“In one of the church meetings comedian Dick Gregory, who gained fame by poking fun at the race issue, joked about Governor Ross Barnett’s industrial trips north. ‘He flys to Chicago on an intregrated plane, speaks to an integrated audience, and then comes back and says practice segregation.’
“In an article written by Larry Speakes for the Commercial Appeal and dated March 30 [1963] he stated that Negro leaders of the vote drive said they have asked President Kennedy to come to the Mississippi Delta and walk with Negroes going to the Leflore County Courthouse in their bid to become registered voters.
“After the first arrest of marchers on March 27, 1963, the Justice Department filed an injunction against the city and county, naming in the petition Mayor Charles Sampson, Police Commissioner B.A.Hammond, City Prosecuting Attorney Gray Evans, Chief of Police Curtis Lary, County Attorney John J. Fraiser, Jr. and Deputy Sheriff W.W. Smith. The injunction called for a temporary restraining order against the officials. Federal Judge Claude F. Clayton had scheduled a hearing after earlier denying a government request for the restraining order. He announced at the time that the hearing had been set that an agreement had been reached under which the Justice Department withdrew its request and the City of Greenwood and Leflore County agreed that the sentences of the eight persons found guilty of disorderly conduct would be stayed pending a full hearing and final decision on the merits of the Government’s case.

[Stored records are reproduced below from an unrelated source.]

-- ==== Sys2Proof/Machine/State.lean ====
section
/-! DEFINITION. The machine's state as plain data (spec/10_state.md R30), the five fault kinds (spec/60_exceptions.md R147), the model's
refusals, the outcome of one call of the core (R31) and of one step of the driver (R166), and the state after reset (R36). -/

namespace Sys2Proof.Machine

/-- The architectural state: exactly the list of R30, and two fields of the model's own that are no state of the core: the
program text behind the host's `Fetch` (R41, log 1), and room for a wider SA that the spec's `SA_WIDTH` does not use (log 8). -/
structure State where
  /-- x[0] to x[31], 128 bits each (R10); register 0 is ordinary (R12) -/
  gpr : Vector Qword gprCount
  /-- HI (R22, D1) -/
  hi : Qword
  /-- LO (R23, D1) -/
  lo : Qword
  /-- SA (R24, D2) -/
  sa : Dword
  /-- bits 127:64 of an SA whose `SA_WIDTH` is 128; at the spec's 64 no instruction reads or writes them (log 8) -/
  saUpper : Dword
  /-- the current PC (R25) -/
  pc : Word
  /-- the next PC (R26) -/
  npc : Word
  /-- the bytes behind `Fetch`, by address; an unlisted address has no value (log 1, log 2) -/
  text : List Host.Cell
  deriving DecidableEq, Repr

/-- The operations that can report Arithmetic-Overflow (R150). -/
inductive OverflowOp where
  | add | sub | dadd | dsub
  deriving DecidableEq, Repr

/-- The six trap kinds (R151). -/
inductive TrapKind where
  | tge | tgeu | tlt | tltu | teq | tne
  deriving DecidableEq, Repr

/-- The two software exceptions (R152); `brk` is BREAK. -/
inductive SoftwareKind where
  | syscall | brk
  deriving DecidableEq, Repr

/-- The fault kinds of R147, exactly five. A fault is the outcome the core RETURNS (R153); the call changes no state (R32).
Each is the spec's own, so each is safe. -/
inductive Fault where
  /-- raised by the dispatcher when opcode is not SPECIAL (R54, R148); safe -/
  | unimplementedOpcode (opcode : Code6)
  /-- raised by the dispatcher when funct is unassigned (R55, R149); safe -/
  | unimplementedFunction (funct : Code6)
  /-- raised by ADD, SUB, DADD, DSUB on signed overflow (R115, R150); safe -/
  | arithmeticOverflow (op : OverflowOp)
  /-- raised by the six traps when their condition holds; the payload is the kind and the two register indices (R135, R151); safe -/
  | trap (kind : TrapKind) (rs rt : RegIdx)
  /-- raised by SYSCALL and BREAK always (R142, R143, R152); safe -/
  | softwareException (kind : SoftwareKind)
  deriving DecidableEq, Repr

/-- Why a step answers nothing. No handler answers with one. -/
inductive Refusal where
  /-- an instruction without a meaning yet; raised by no arm of `exec` in this model; safe -/
  | notModelled (mnemonic : String)
  /-- raised by the driver: pc is not a multiple of 4, the run is stuck (R166, D13, log 4); safe -/
  | misalignedFetch (pc : Word)
  /-- raised by the driver: the host loaded no word at pc, the run is stuck (93_implementation_defined.md U16, log 2); safe -/
  | unmappedFetch (pc : Word)
  deriving DecidableEq, Repr

/-- What a handler answers: the state after an `Ok`, or the one fault it raises. A fault carries no state, because the call
changes none (R32). -/
abbrev Result := Except Fault State

/-- The tagged outcome of one call of the core (R31): `Ok` or `Fault(kind, info)`. -/
inductive CoreOutcome where
  | ok
  | fault (f : Fault)
  deriving DecidableEq, Repr

/-- The outcome of one step of a driver (R166, R169). -/
inductive DriverOutcome where
  /-- the run goes on from this state -/
  | running (s : State)
  /-- the run goes on past a reported fault (`FAULT_DISPOSITION` resume, R158) -/
  | resumed (f : Fault) (s : State)
  /-- HALT(out): the fault and the final state of the run (R169) -/
  | halted (f : Fault) (s : State)
  /-- STUCK: the driver does not perform the step; the state is as it was (R166) -/
  | stuck (r : Refusal) (s : State)
  deriving DecidableEq, Repr

/-- A write of one state element by the host between two calls (R35), through the same accessors: HI, LO and SA keep the bits
their width has. -/
inductive HostWrite where
  | gprWord (i : RegIdx) (v : Word)
  | gprDword (i : RegIdx) (v : Dword)
  | gprQword (i : RegIdx) (v : Qword)
  | hi (v : Qword)
  | lo (v : Qword)
  | sa (v : Qword)
  | pc (v : Word)
  | npc (v : Word)
  deriving DecidableEq, Repr

/-- The machine right after reset (R36, R163): every field zero, next-PC 4; the host has loaded no text yet (log 1). -/
def State.reset : State where
  gpr := Vector.replicate gprCount 0
  hi := 0
  lo := 0
  sa := 0
  saUpper := 0
  pc := 0
  npc := 4
  text := []

/-- The canonical form of the program text: addresses strictly rising, all inside the 32-bit address space (R42). No listed
byte can equal what an unlisted address reads as, since that is no value. -/
def Memory.wf (m : List Host.Cell) : Bool :=
  decide (m.Pairwise fun a b => a.1 < b.1) && m.all fun c => decide (c.1 < 2 ^ 32)

end Sys2Proof.Machine
end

“Under terms of the agreement the first of those arrested in the Courthouse marches were released from the Washington County jail where they had been transferred the previous afternoon. They were returned to Greenwood after singing several rounds of ‘I Got the Light of Freedom, I’m Gonna Let It Shine’ on the jail lawn in Greenville. While John Doar [of the Justice Department] hovered in the background, the group stood in a circle holding hands with arms crossed as they sang and prayed for other prisoners in the jail. A member of the group, acknowledging that some of the Greenwood applicants could not read or write, countered that ‘if the state is going to register illiterate whites then they should register illiterate Negroes.’ He added that he did not consider people walking to the Court House to register a demonstration.”